Таким образом, в течение трех лет, проведенных в Турции, Иловайский, можно сказать, не выходил из боя. Кроме трофеев, добытых в визирьском стане, его казаки отбили у турок разновременно 8 орудий, 16 знамен и доставили храброму своему командиру чины подполковника и полковника, георгиевский крест в петлицу, Анну и Владимира на шею.

Когда началась отечественная война, полк Иловайского стоял на Волыни, в составе 2-й западной армии, и вместе с нею отступал к Смоленску. На пути, около Мира, присоединился к армии Платов с значительным числом казачьих полков. Здесь-то, в окрестностях этого местечка, произошло первое горячее кавалерийское дело с французами.

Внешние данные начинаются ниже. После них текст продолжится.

-- ==== Sys2Proof/Laws/PerInstr.lean ====
section
/-! SUPPORT. One lemma for each operation about its word (R56-R72): the word holds the opcode and the guard, and the
decoder finds the operation that wrote it. -/

namespace Sys2Proof.Laws.Word

open Sys2Proof Sys2Proof.Machine

/-- The word of an operation has its opcode and guard in bits 63:52, the opcode is assigned, and, its selector fields
holding what the operation's entry assigns, the decoder reads the operation back. An event has no word. -/
def Statement (i : Instr) : Prop :=
  ∀ r, Instr.raw i = some r →
    r.toWord.extractLsb' 56 8 = r.opc ∧ r.toWord.extractLsb' 52 4 = r.guard ∧ opcAssigned r.opc = true ∧
      (Instr.selects i = true → instrOf r.toWord = some i)

theorem Statement.word {i : Instr} (r : Raw) (h : Instr.raw i = some r) (h1 : r.toWord.extractLsb' 56 8 = r.opc)
    (h2 : r.toWord.extractLsb' 52 4 = r.guard) (h3 : opcAssigned r.opc = true)
    (h4 : Instr.selects i = true → instrOf r.toWord = some i) : Statement i := by
  intro r' h'
  rw [h] at h'
  cases h'
  exact ⟨h1, h2, h3, h4⟩

theorem Statement.event {i : Instr} (h : Instr.raw i = none) : Statement i := by
  intro r' h'
  rw [h] at h'
  cases h'

theorem add (w : RForm) : Statement (.add w) := by
  refine .word (.r 0x01 w) rfl (RForm.opc_toWord _ _) (RForm.guard_toWord _ _) rfl (fun _ => ?_)
  rw [Raw.toWord, opc_01 _ (RForm.opc_toWord _ _), RForm.ofWord_toWord]

theorem sub (w : RForm) : Statement (.sub w) := by
  refine .word (.r 0x02 w) rfl (RForm.opc_toWord _ _) (RForm.guard_toWord _ _) rfl (fun _ => ?_)
  rw [Raw.toWord, opc_02 _ (RForm.opc_toWord _ _), RForm.ofWord_toWord]

theorem mul (w : RForm) : Statement (.mul w) := by
  refine .word (.r 0x03 w) rfl (RForm.opc_toWord _ _) (RForm.guard_toWord _ _) rfl (fun _ => ?_)
  rw [Raw.toWord, opc_03 _ (RForm.opc_toWord _ _), RForm.ofWord_toWord]

theorem mulh (w : RForm) : Statement (.mulh w) := by
  refine .word (.r 0x04 w) rfl (RForm.opc_toWord _ _) (RForm.guard_toWord _ _) rfl (fun _ => ?_)
  rw [Raw.toWord, opc_04 _ (RForm.opc_toWord _ _), RForm.ofWord_toWord]

theorem div (w : RForm) : Statement (.div w) := by
  refine .word (.r 0x05 w) rfl (RForm.opc_toWord _ _) (RForm.guard_toWord _ _) rfl (fun _ => ?_)
  rw [Raw.toWord, opc_05 _ (RForm.opc_toWord _ _), RForm.ofWord_toWord]

theorem rem (w : RForm) : Statement (.rem w) := by
  refine .word (.r 0x06 w) rfl (RForm.opc_toWord _ _) (RForm.guard_toWord _ _) rfl (fun _ => ?_)
  rw [Raw.toWord, opc_06 _ (RForm.opc_toWord _ _), RForm.ofWord_toWord]

theorem min (w : RForm) : Statement (.min w) := by
  refine .word (.r 0x07 w) rfl (RForm.opc_toWord _ _) (RForm.guard_toWord _ _) rfl (fun _ => ?_)
  rw [Raw.toWord, opc_07 _ (RForm.opc_toWord _ _), RForm.ofWord_toWord]

theorem max (w : RForm) : Statement (.max w) := by
  refine .word (.r 0x08 w) rfl (RForm.opc_toWord _ _) (RForm.guard_toWord _ _) rfl (fun _ => ?_)
  rw [Raw.toWord, opc_08 _ (RForm.opc_toWord _ _), RForm.ofWord_toWord]

theorem abs (w : RForm) : Statement (.abs w) := by
  refine .word (.r 0x09 w) rfl (RForm.opc_toWord _ _) (RForm.guard_toWord _ _) rfl (fun _ => ?_)
  rw [Raw.toWord, opc_09 _ (RForm.opc_toWord _ _), RForm.ofWord_toWord]

theorem neg (w : RForm) : Statement (.neg w) := by
  refine .word (.r 0x0A w) rfl (RForm.opc_toWord _ _) (RForm.guard_toWord _ _) rfl (fun _ => ?_)
  rw [Raw.toWord, opc_0A _ (RForm.opc_toWord _ _), RForm.ofWord_toWord]

theorem and (w : RForm) : Statement (.and w) := by
  refine .word (.r 0x0B w) rfl (RForm.opc_toWord _ _) (RForm.guard_toWord _ _) rfl (fun _ => ?_)
  rw [Raw.toWord, opc_0B _ (RForm.opc_toWord _ _), RForm.ofWord_toWord]

theorem or (w : RForm) : Statement (.or w) := by
  refine .word (.r 0x0C w) rfl (RForm.opc_toWord _ _) (RForm.guard_toWord _ _) rfl (fun _ => ?_)
  rw [Raw.toWord, opc_0C _ (RForm.opc_toWord _ _), RForm.ofWord_toWord]

theorem xor (w : RForm) : Statement (.xor w) := by
  refine .word (.r 0x0D w) rfl (RForm.opc_toWord _ _) (RForm.guard_toWord _ _) rfl (fun _ => ?_)
  rw [Raw.toWord, opc_0D _ (RForm.opc_toWord _ _), RForm.ofWord_toWord]

theorem andn (w : RForm) : Statement (.andn w) := by
  refine .word (.r 0x0E w) rfl (RForm.opc_toWord _ _) (RForm.guard_toWord _ _) rfl (fun _ => ?_)
  rw [Raw.toWord, opc_0E _ (RForm.opc_toWord _ _), RForm.ofWord_toWord]

theorem shl (w : RForm) : Statement (.shl w) := by
  refine .word (.r 0x0F w) rfl (RForm.opc_toWord _ _) (RForm.guard_toWord _ _) rfl (fun _ => ?_)
  rw [Raw.toWord, opc_0F _ (RForm.opc_toWord _ _), RForm.ofWord_toWord]

theorem shr (w : RForm) : Statement (.shr w) := by
  refine .word (.r 0x10 w) rfl (RForm.opc_toWord _ _) (RForm.guard_toWord _ _) rfl (fun _ => ?_)
  rw [Raw.toWord, opc_10 _ (RForm.opc_toWord _ _), RForm.ofWord_toWord]

theorem sra (w : RForm) : Statement (.sra w) := by
  refine .word (.r 0x11 w) rfl (RForm.opc_toWord _ _) (RForm.guard_toWord _ _) rfl (fun _ => ?_)
  rw [Raw.toWord, opc_11 _ (RForm.opc_toWord _ _), RForm.ofWord_toWord]

theorem bcntPop (w : RForm) : Statement (.bcntPop w) := by
  refine .word (.r 0x12 w) rfl (RForm.opc_toWord _ _) (RForm.guard_toWord _ _) rfl (fun h => ?_)
  rw [Raw.toWord, opc_12 _ (RForm.opc_toWord _ _), RForm.ofWord_toWord]
  rw [if_pos h]

theorem bcntClz (w : RForm) : Statement (.bcntClz w) := by
  refine .word (.r 0x12 w) rfl (RForm.opc_toWord _ _) (RForm.guard_toWord _ _) rfl (fun h => ?_)
  rw [Raw.toWord, opc_12 _ (RForm.opc_toWord _ _), RForm.ofWord_toWord]
  have h0 : (w.fn == 1) = true := h
  have nbcntPop : ¬ Instr.selects (.bcntPop w) = true := show ¬ (w.fn == 0) = true by simp_all
  rw [if_neg nbcntPop]
  rw [if_pos h]

theorem bcntCtz (w : RForm) : Statement (.bcntCtz w) := by
  refine .word (.r 0x12 w) rfl (RForm.opc_toWord _ _) (RForm.guard_toWord _ _) rfl (fun h => ?_)
  rw [Raw.toWord, opc_12 _ (RForm.opc_toWord _ _), RForm.ofWord_toWord]
  have h0 : (w.fn == 2) = true := h
  have nbcntPop : ¬ Instr.selects (.bcntPop w) = true := show ¬ (w.fn == 0) = true by simp_all
  have nbcntClz : ¬ Instr.selects (.bcntClz w) = true := show ¬ (w.fn == 1) = true by simp_all
  rw [if_neg nbcntPop]
  rw [if_neg nbcntClz]
  rw [if_pos h]

theorem addi (w : IForm) : Statement (.addi w) := by
  refine .word (.i 0x13 w) rfl (IForm.opc_toWord _ _) (IForm.guard_toWord _ _) rfl (fun _ => ?_)
  rw [Raw.toWord, opc_13 _ (IForm.opc_toWord _ _), IForm.ofWord_toWord]

theorem andi (w : IForm) : Statement (.andi w) := by
  refine .word (.i 0x14 w) rfl (IForm.opc_toWord _ _) (IForm.guard_toWord _ _) rfl (fun h => ?_)
  rw [Raw.toWord, opc_14 _ (IForm.opc_toWord _ _), IForm.ofWord_toWord]
  rw [if_pos h]

theorem ori (w : IForm) : Statement (.ori w) := by
  refine .word (.i 0x14 w) rfl (IForm.opc_toWord _ _) (IForm.guard_toWord _ _) rfl (fun h => ?_)
  rw [Raw.toWord, opc_14 _ (IForm.opc_toWord _ _), IForm.ofWord_toWord]
  have h0 : (w.fn.extractLsb' 0 2 == 1) = true := h
  have nandi : ¬ Instr.selects (.andi w) = true := show ¬ (w.fn.extractLsb' 0 2 == 0) = true by simp_all
  rw [if_neg nandi]
  rw [if_pos h]

theorem xori (w : IForm) : Statement (.xori w) := by
  refine .word (.i 0x14 w) rfl (IForm.opc_toWord _ _) (IForm.guard_toWord _ _) rfl (fun h => ?_)
  rw [Raw.toWord, opc_14 _ (IForm.opc_toWord _ _), IForm.ofWord_toWord]
  have h0 : (w.fn.extractLsb' 0 2 == 2) = true := h
  have nandi : ¬ Instr.selects (.andi w) = true := show ¬ (w.fn.extractLsb' 0 2 == 0) = true by simp_all
  have nori : ¬ Instr.selects (.ori w) = true := show ¬ (w.fn.extractLsb' 0 2 == 1) = true by simp_all
  rw [if_neg nandi]
  rw [if_neg nori]
  rw [if_pos h]
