theorem signOp_tidy {f : Bool → Bool → Bool} {w : RForm} {s : State} (h : Tidy s) : BodyTidy (signOp f w s) := by
  unfold signOp
  dsimp only
  exact writeR_tidy h

theorem putPreds_tidy {s : State} {x : Word} (h : Tidy s) : Tidy (putPreds s x) :=
  foldl_tidy (fun _ _ h => writeP_tidy h) _ h

theorem execAdd_tidy {w : RForm} {s : State} (h : Tidy s) : OutTidy (execAdd w s) :=
  runPlain_tidy h fun _ h => intOp_tidy h
theorem execSub_tidy {w : RForm} {s : State} (h : Tidy s) : OutTidy (execSub w s) :=
  runPlain_tidy h fun _ h => intOp_tidy h
theorem execMul_tidy {w : RForm} {s : State} (h : Tidy s) : OutTidy (execMul w s) :=
  runPlain_tidy h fun _ h => intOp_tidy h
theorem execMulh_tidy {w : RForm} {s : State} (h : Tidy s) : OutTidy (execMulh w s) :=
  runPlain_tidy h fun _ h => intOp_tidy h
theorem execDiv_tidy {w : RForm} {s : State} (h : Tidy s) : OutTidy (execDiv w s) :=
  runPlain_tidy h fun _ h => divOp_tidy h
theorem execRem_tidy {w : RForm} {s : State} (h : Tidy s) : OutTidy (execRem w s) :=
  runPlain_tidy h fun _ h => divOp_tidy h
theorem execMin_tidy {w : RForm} {s : State} (h : Tidy s) : OutTidy (execMin w s) :=
  runPlain_tidy h fun _ h => intOp_tidy h
theorem execMax_tidy {w : RForm} {s : State} (h : Tidy s) : OutTidy (execMax w s) :=
  runPlain_tidy h fun _ h => intOp_tidy h
theorem execAbs_tidy {w : RForm} {s : State} (h : Tidy s) : OutTidy (execAbs w s) :=
  runPlain_tidy h fun _ h => intOp1_tidy h
theorem execNeg_tidy {w : RForm} {s : State} (h : Tidy s) : OutTidy (execNeg w s) :=
  runPlain_tidy h fun _ h => intOp1_tidy h
theorem execAnd_tidy {w : RForm} {s : State} (h : Tidy s) : OutTidy (execAnd w s) :=
  runPlain_tidy h fun _ h => logOp_tidy h
theorem execOr_tidy {w : RForm} {s : State} (h : Tidy s) : OutTidy (execOr w s) :=
  runPlain_tidy h fun _ h => logOp_tidy h
theorem execXor_tidy {w : RForm} {s : State} (h : Tidy s) : OutTidy (execXor w s) :=
  runPlain_tidy h fun _ h => logOp_tidy h
theorem execAndn_tidy {w : RForm} {s : State} (h : Tidy s) : OutTidy (execAndn w s) :=
  runPlain_tidy h fun _ h => logOp_tidy h
theorem execShl_tidy {w : RForm} {s : State} (h : Tidy s) : OutTidy (execShl w s) :=
  runPlain_tidy h fun _ h => logOp_tidy h
theorem execShr_tidy {w : RForm} {s : State} (h : Tidy s) : OutTidy (execShr w s) :=
  runPlain_tidy h fun _ h => logOp_tidy h
theorem execSra_tidy {w : RForm} {s : State} (h : Tidy s) : OutTidy (execSra w s) :=
  runPlain_tidy h fun _ h => logOp_tidy h
theorem execBcntPop_tidy {w : RForm} {s : State} (h : Tidy s) : OutTidy (execBcntPop w s) :=
  runPlain_tidy h fun _ h => bitCount_tidy h
theorem execBcntClz_tidy {w : RForm} {s : State} (h : Tidy s) : OutTidy (execBcntClz w s) :=
  runPlain_tidy h fun _ h => bitCount_tidy h
theorem execBcntCtz_tidy {w : RForm} {s : State} (h : Tidy s) : OutTidy (execBcntCtz w s) :=
  runPlain_tidy h fun _ h => bitCount_tidy h

theorem execAddi_tidy {w : IForm} {s : State} (h : Tidy s) : OutTidy (execAddi w s) := by
  unfold execAddi
  refine runPlain_tidy h (fun _ h => ?_)
  dsimp only
  exact giveInt_tidy h

theorem execAndi_tidy {w : IForm} {s : State} (h : Tidy s) : OutTidy (execAndi w s) :=
  runPlain_tidy h fun _ h => logOpI_tidy h
theorem execOri_tidy {w : IForm} {s : State} (h : Tidy s) : OutTidy (execOri w s) :=
  runPlain_tidy h fun _ h => logOpI_tidy h
theorem execXori_tidy {w : IForm} {s : State} (h : Tidy s) : OutTidy (execXori w s) :=
  runPlain_tidy h fun _ h => logOpI_tidy h
theorem execAndni_tidy {w : IForm} {s : State} (h : Tidy s) : OutTidy (execAndni w s) :=
  runPlain_tidy h fun _ h => logOpI_tidy h
theorem execShli_tidy {w : IForm} {s : State} (h : Tidy s) : OutTidy (execShli w s) :=
  runPlain_tidy h fun _ h => logOpI_tidy h
theorem execShri_tidy {w : IForm} {s : State} (h : Tidy s) : OutTidy (execShri w s) :=
  runPlain_tidy h fun _ h => logOpI_tidy h
theorem execSrai_tidy {w : IForm} {s : State} (h : Tidy s) : OutTidy (execSrai w s) :=
  runPlain_tidy h fun _ h => logOpI_tidy h
theorem execMovi_tidy {w : IForm} {s : State} (h : Tidy s) : OutTidy (execMovi w s) :=
  runPlain_tidy h fun _ h => writeR_tidy h
theorem execMovh_tidy {w : IForm} {s : State} (h : Tidy s) : OutTidy (execMovh w s) :=
  runPlain_tidy h fun _ h => writeR_tidy h
theorem execLea_tidy {w : RForm} {s : State} (h : Tidy s) : OutTidy (execLea w s) :=
  runPlain_tidy h fun _ h => writeR_tidy h

theorem execPcrel_tidy {w : IForm} {s : State} (h : Tidy s) : OutTidy (execPcrel w s) := by
  unfold execPcrel
  refine runPlain_tidy h (fun _ h => ?_)
  dsimp only
  exact writeR_tidy h
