/-- A word of the compare-branch format (R187) from its opcode and fields. -/
def encB (opc : BitVec 8) (xa : BitVec 5) (xb : BitVec 5) (cond : BitVec 4) (rsv : BitVec 10) (imm : BitVec 32) : BitVec 64 :=
  opc ++ xa ++ xb ++ cond ++ rsv ++ imm

/-- A word of the vector format (R191) from its opcode and fields. -/
def encV (opc : BitVec 8) (c : BitVec 1) (g : BitVec 4) (n : BitVec 1) (z : BitVec 1) (vd : BitVec 5) (va : BitVec 5) (vb : BitVec 5) (vc : BitVec 5) (pd : BitVec 4) (pe : BitVec 4) (f5 : BitVec 5) (imm : BitVec 16) : BitVec 64 :=
  opc ++ c ++ g ++ n ++ z ++ vd ++ va ++ vb ++ vc ++ pd ++ pe ++ f5 ++ imm

/-- A word of the vector memory format (R194) from its opcode and fields. -/
def encM (opc : BitVec 8) (c : BitVec 1) (g : BitVec 4) (n : BitVec 1) (z : BitVec 1) (vd : BitVec 5) (xa : BitVec 5) (xb : BitVec 5) (fmt : BitVec 4) (o : BitVec 1) (s : BitVec 1) (d : BitVec 3) (scope : BitVec 2) (pol : BitVec 2) (off : BitVec 21) : BitVec 64 :=
  opc ++ c ++ g ++ n ++ z ++ vd ++ xa ++ xb ++ fmt ++ o ++ s ++ d ++ scope ++ pol ++ off

/-- A word of the column format (R196) from its opcode and fields. -/
def encK (opc : BitVec 8) (kd : BitVec 4) (ka : BitVec 4) (kb : BitVec 4) (kc : BitVec 4) (xd : BitVec 5) (xa : BitVec 5) (op : BitVec 4) (imm : BitVec 26) : BitVec 64 :=
  opc ++ kd ++ ka ++ kb ++ kc ++ xd ++ xa ++ op ++ imm

/-- A word of the matrix format (R198) from its opcode and fields. -/
def encX (opc : BitVec 8) (xa : BitVec 5) (xb : BitVec 5) (xc : BitVec 5) (fa : BitVec 4) (fb : BitVec 4) (mode : BitVec 3) (imm : BitVec 30) : BitVec 64 :=
  opc ++ xa ++ xb ++ xc ++ fa ++ fb ++ mode ++ imm

/-- A word of the Drayman format (R200) from its opcode and fields. -/
def encD (opc : BitVec 8) (xd : BitVec 5) (xa : BitVec 5) (xb : BitVec 5) (xc : BitVec 5) (d : BitVec 3) (u : BitVec 1) (f3 : BitVec 3) (rsv : BitVec 4) (op : BitVec 4) (off : BitVec 21) : BitVec 64 :=
  opc ++ xd ++ xa ++ xb ++ xc ++ d ++ u ++ f3 ++ rsv ++ op ++ off
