/-- An update of a scatter-add meets a mark as it is performed: it is not applied, and the error is consumed (R450). Its
instruction has gone on by then, so that the record alone reports it (log 102). -/
def State.updateLost (s : State) (u unit : Nat) (owner : Owner) (addr level : Nat) (parts : List StorePart) : State :=
  match parts.head? with
  | some p => (s.consume (p.agent u unit owner) addr level (p.elem.getD 0)).1
  | none => s

/-- The access code of a store's operation. -/
def storeAcc (op : RemoteOp) : Acc := if opAtomic op then .atomic else .write

/-- What the answer of a store does (R25, R46, R98, R111): a failure is reported, a detached range leaves a fault-queue
record, and a violation is logged, with the kind REMOTE-REFUSED where another module has refused it. The store has left
its instruction behind by then, so that no trap can be precise: the record alone reports it (log 91). -/
def State.storeAnswered (s : State) (u unit : Nat) (t : Target) (op : RemoteOp) (parts : List StorePart) (a : Answer) :
    State :=
  let oldest := parts.head?
  match a with
  | .failed code =>
    match oldest with
    | some p => s.setStrand u ((s.strand u).reportStore code p)
    | none => s
  | .hostDetached => parts.foldl (fun s p => s.detachedStore u unit t p) s
  | .violation =>
    match oldest with
    | some p => s.logViolation (p.agent u unit t.owner) s.modnum p.va false (storeAcc op) 5
    | none => s
  | .unimplemented =>
    parts.foldl (fun s p => s.logViolation (p.agent u unit t.owner) s.modnum p.va false (storeAcc op) 7) s
  | .poisoned => if opAtomic op then s.updateLost u unit t.owner (if t.module.isNone then t.pa else 0) (s.levelOf t) parts else s
  | .bytes _ | .claimed _ _ | .acked | .remoteFault | .outside => s

/-- Update the issuing helm's data cache when a write-buffer entry leaves (R69). -/
def Helm.applyStore (h : Helm) (t : Target) (bytes : Tab Byte) : Helm :=
  { h with dcache := h.dcache.map fun l =>
      if l.module = t.module && l.line = t.pa / 128 && l.owner = t.owner then
        { l with data := (List.range 128).map fun i =>
            match bytes.find? (fun e => e.1 = i) with
            | some e => e.2
            | none => l.data.getD i 0 }
      else l }

/-- The store operation of a write-buffer entry: its first byte's offset in the line, and the bytes. -/
def bufOp (bytes : Tab Byte) : Nat × RemoteOp :=
  let lo := (bytes.head?.map (·.1)).getD 0
  let hi := (bytes.getLast?.map (·.1)).getD 0
  (lo, .store ((List.range (hi + 1 - lo)).map fun i => (bytes.find? fun e => e.1 = lo + i).map (·.2)))

/-- A store leaves for its home: performed at once, or a request made; none where it cannot leave yet. -/
def State.storeLeaves (s : State) (who : Who) (t : Target) (op : RemoteOp) (parts : List StorePart) : Option State :=
  let (u, unit) := who.place
  let done (a : Option Answer) (s : State) : State := match a with
    | some a => s.storeAnswered u unit t op parts a
    | none => s
  if s.pipeFull who then none
  else
    match t.module with
    | some m =>
      let (a, s) := s.sendRemote who m t op (storeAcc op) ((parts.head?.map (·.ident)).getD 0) none parts
      some (done a s)
    | none =>
      if kindOf t.pa != 0 && s.portBusy t.pa then none
      else
        let (a, s) := s.homeStart who t op parts
        some (done a s)

/-- What a load of strand `u` has of a target's line, or has asked for, is older than a store of the strand that leaves
now: the load asks again (R128). -/
def State.askAgain (s : State) (u : Nat) (t : Target) : State :=
  let line (pa : Nat) : Bool := pa / 128 = t.pa / 128
  { s with
    arrived := s.arrived.filter fun a => !(a.who = .helm u && opReads a.op && a.target = t.module && line a.pa)
    outstanding := s.outstanding.map fun o =>
      if o.who = .helm u && opReads o.op && some o.target = t.module && line o.pa then { o with who := o.who.unheard u } else o
    ports := s.ports.map fun p =>
      if p.who = .helm u && opReads p.op && t.module.isNone && line p.target.pa then { p with who := p.who.unheard u } else p }

/-- An entry of a strand's write buffer leaves for its home, if it can (R69). -/
def State.drainEntry (s : State) (u : Nat) (e : BufEntry) : State :=
  let (lo, op) := bufOp e.bytes
  let t := { e.target with pa := e.target.pa / 128 * 128 + lo }
  match s.storeLeaves (.store u) t op e.parts with
  | none => s
  | some s =>
    let t := s.strand u
    let s := (s.setStrand u { t with writeBuffer := t.writeBuffer.erase e }).askAgain u e.target
    s.setHelm (helmOf u) { (s.helm (helmOf u)).applyStore e.target e.bytes with stale := s.olderLoads (helmOf u) }

/-- The oldest entry of a strand's write buffer leaves for its home (R69). -/
def State.drainOne (s : State) (u : Nat) : State :=
  match (s.strand u).writeBuffer with
  | [] => s
  | e :: _ => s.drainEntry u e

/-- The entries of a strand's write buffer for other modules leave, in order. -/
def State.drainRemote (s : State) (u : Nat) : State :=
  ((s.strand u).writeBuffer.filter fun e => e.target.module.isSome).foldl (fun s e => s.drainEntry u e) s

/-- The whole write buffer leaves, as far as it can: `n` entries. -/
def State.drainAll (s : State) (u : Nat) : Nat → State
  | 0 => s
  | n + 1 => (s.drainOne u).drainAll u n

/-- Scalar stores of a strand that have left and are not acknowledged. -/
def State.storesOut (s : State) (u : Nat) : Bool :=
  s.ports.any (fun p => p.who = .store u) || s.outstanding.any (fun o => o.who = .store u)

/-- The write buffer is empty and its stores are acknowledged (R70). -/
def State.bufferClear (s : State) (u : Nat) : Bool := (s.strand u).writeBuffer.isEmpty && !s.storesOut u

/-- Drain the write buffer, and wait until its stores are acknowledged (R70, R142). -/
def drainM (u : Nat) : M Unit := fun s =>
  let s := s.drainAll u (s.strand u).writeBuffer.length
  if s.bufferClear u then .ok () s else .error .wait s

/-! ### Memory slices (R74, R75) -/

/-- XOR of the 4-bit chunks of a number. -/
def fold4 : Nat → Nat → Nat
  | 0, _ => 0
  | k + 1, n => (n % 16) ^^^ fold4 k (n / 16)

/-- The slice of a physical address (R74). -/
def paSlice (pa : Nat) : Nat := fold4 11 (pa % 2 ^ 52 / 256)

/-- The slice of a translated address. -/
def targetSlice (t : Target) : Nat := paSlice t.pa

/-- The slice of a local address: the line number modulo 16. -/
def localSlice (a : Nat) : Nat := a / 128 % 16

/-- A requester is a store element of strand `u`, of an instruction up to `iid`, that `p` accepts the lane group of. -/
def Who.isElem (w : Who) (u iid : Nat) (p : Nat → Bool) : Bool :=
  match w with
  | .elem v j lg => v = u && j ≤ iid && p lg
  | .helm _ | .fetch _ | .code _ _ | .store _ | .late _ _ | .column _ _ | .drayman _ _ | .hint _ | .matrix _
  | .stream _ _ | .assayer _ | .cox | .fabric | .remote _ _ => false

/-- A store element of strand `u`'s instructions up to `iid`, of one lane group and slice, has left and is not
performed. -/
def State.elemOutSlice (s : State) (u iid laneGroup slice : Nat) : Bool :=
  s.ports.any (fun p => p.who.isElem u iid (· = laneGroup) && paSlice p.target.pa = slice)
    || s.outstanding.any (fun o => o.who.isElem u iid (· = laneGroup) && paSlice o.pa = slice)

/-- Two entries write a common byte. -/
def ElemStore.overlaps (e f : ElemStore) : Bool :=
  let meets (a b : Nat) : Bool := decide (a < b + opSize f.write) && decide (b < a + opSize e.write)
  match e.local?, f.local? with
  | some a, some b => meets a b
  | none, none => e.target.module = f.target.module && meets e.target.pa f.target.pa
  | _, _ => false

/-- An entry carries store elements, as opposed to updates (R291). -/
def ElemStore.stores (e : ElemStore) : Bool := !opAtomic e.write

/-- An entry may be delivered now: a window line that it writes is full (R55), no element access of an older instruction
of its lane group and slice is under way (R128), and no entry in front of it holds a lower element of its own
instruction with a byte in common, which is the earlier store (R128, R286). -/
def State.mayDeliver (s : State) (c : Nat) (e : ElemStore) : Bool :=
  (match e.local? with
    | some a => s.localFull a (opSize e.write)
    | none => true)
  && (e.iid = 0 || !s.elemOutSlice e.uid (e.iid - 1) e.laneGroup e.slice)
  && !((s.cluster c).storeQueue.takeWhile (· != e)).any fun f =>
      f.uid = e.uid && f.iid = e.iid && f.stores && e.stores && e.overlaps f

/-- Deliver the oldest entry of a store queue that has not left, and perform it (R75, R125). -/
def State.deliverOne (s : State) (c laneGroup slice : Nat) : State :=
  let q := (s.cluster c).storeQueue
  match q.find? fun e => e.laneGroup = laneGroup && e.slice = slice with
  | none => s
  | some e =>
    let gone (s : State) : State := s.setCluster c { s.cluster c with storeQueue := (s.cluster c).storeQueue.erase e }
    if !s.mayDeliver c e then s
    else
      match e.local? with
      | some a =>
        let (ans, t) := s.localOp e.mode e.target.owner a e.write
        if ans = .poisoned && opAtomic e.write then (gone t).updateLost e.uid 1 e.target.owner 0 (localLevel a) e.parts
        else gone t
      | none =>
        match (gone s).storeLeaves (.elem e.uid e.iid e.laneGroup) e.target e.write e.parts with
        | none => s
        | some s => s

/-- A requester is a store element of strand `u`, of instruction `iid`. -/
def Who.elemOf (w : Who) (u iid : Nat) : Bool :=
  match w with
  | .elem v j _ => v = u && j = iid
  | .helm _ | .fetch _ | .code _ _ | .store _ | .late _ _ | .column _ _ | .drayman _ _ | .hint _ | .matrix _
  | .stream _ _ | .assayer _ | .cox | .fabric | .remote _ _ => false

/-- Element accesses of instruction `iid` of strand `u` that are not performed (R282). -/
def State.ownElemsOut (s : State) (u iid : Nat) : Bool :=
  (s.cluster (clusterOf u)).storeQueue.any (fun e => e.uid = u && e.iid = iid)
    || s.ports.any (fun p => p.who.elemOf u iid) || s.outstanding.any (fun o => o.who.elemOf u iid)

27-го июня сильный отряд французской конницы двигался по дороге к д. Романовой. Впереди всех шли польские уланы, под начальством отважного Рознецкого, который самоуверенно обещал в тот день королю Иерониму хорошо проучить казаков, чтобы отбить у них охоту тревожить французские бивуаки. Привыкнув видеть их всегда отступавшими, Рознецкий неосторожно отделился с своим полком далеко от авангарда, и не заметил, как казаки, ехавшие до этого в разброд, вдруг сдвинулись в лаву, гикнули и в одно мгновение охватили полк... Пока французы принеслись на выручку, уланы Рознецкого были уничтожены в буквальном смысле слова: из восьмисот человек — 500, вместе с храбрым своим командиром, легли на месте под казацкими дротиками, а 300 с 18-ю [379] офицерами — были захвачены в плен. Новая атака французской кавалерии также не имела успеха и кончилась тем, что два храбрейшие полка: шассеры и конно-гренадеры, были истреблены «на прах», как выражается Платов в своем донесении.

Бой у Романовой замечателен тем, что наводит самих французов на грустные размышления по поводу их кавалерии в сравнении с нашими казаками.

«Не правда ли», — говорит французский генерал Моран: — «какое чудное зрелище представляла собою наша кавалерия, когда, блистая при лучах июньского солнца, золотом и сталью, она гордо развертывала свои стройные линии на берегу Немана? Но какое горькое воспоминание оставили по себе те бесполезные, истощавшие ее маневрирования, которые она должна была употреблять против казаков, прежде презираемых, но сделавших для спасения России более, чем сделали все ее регулярные армии...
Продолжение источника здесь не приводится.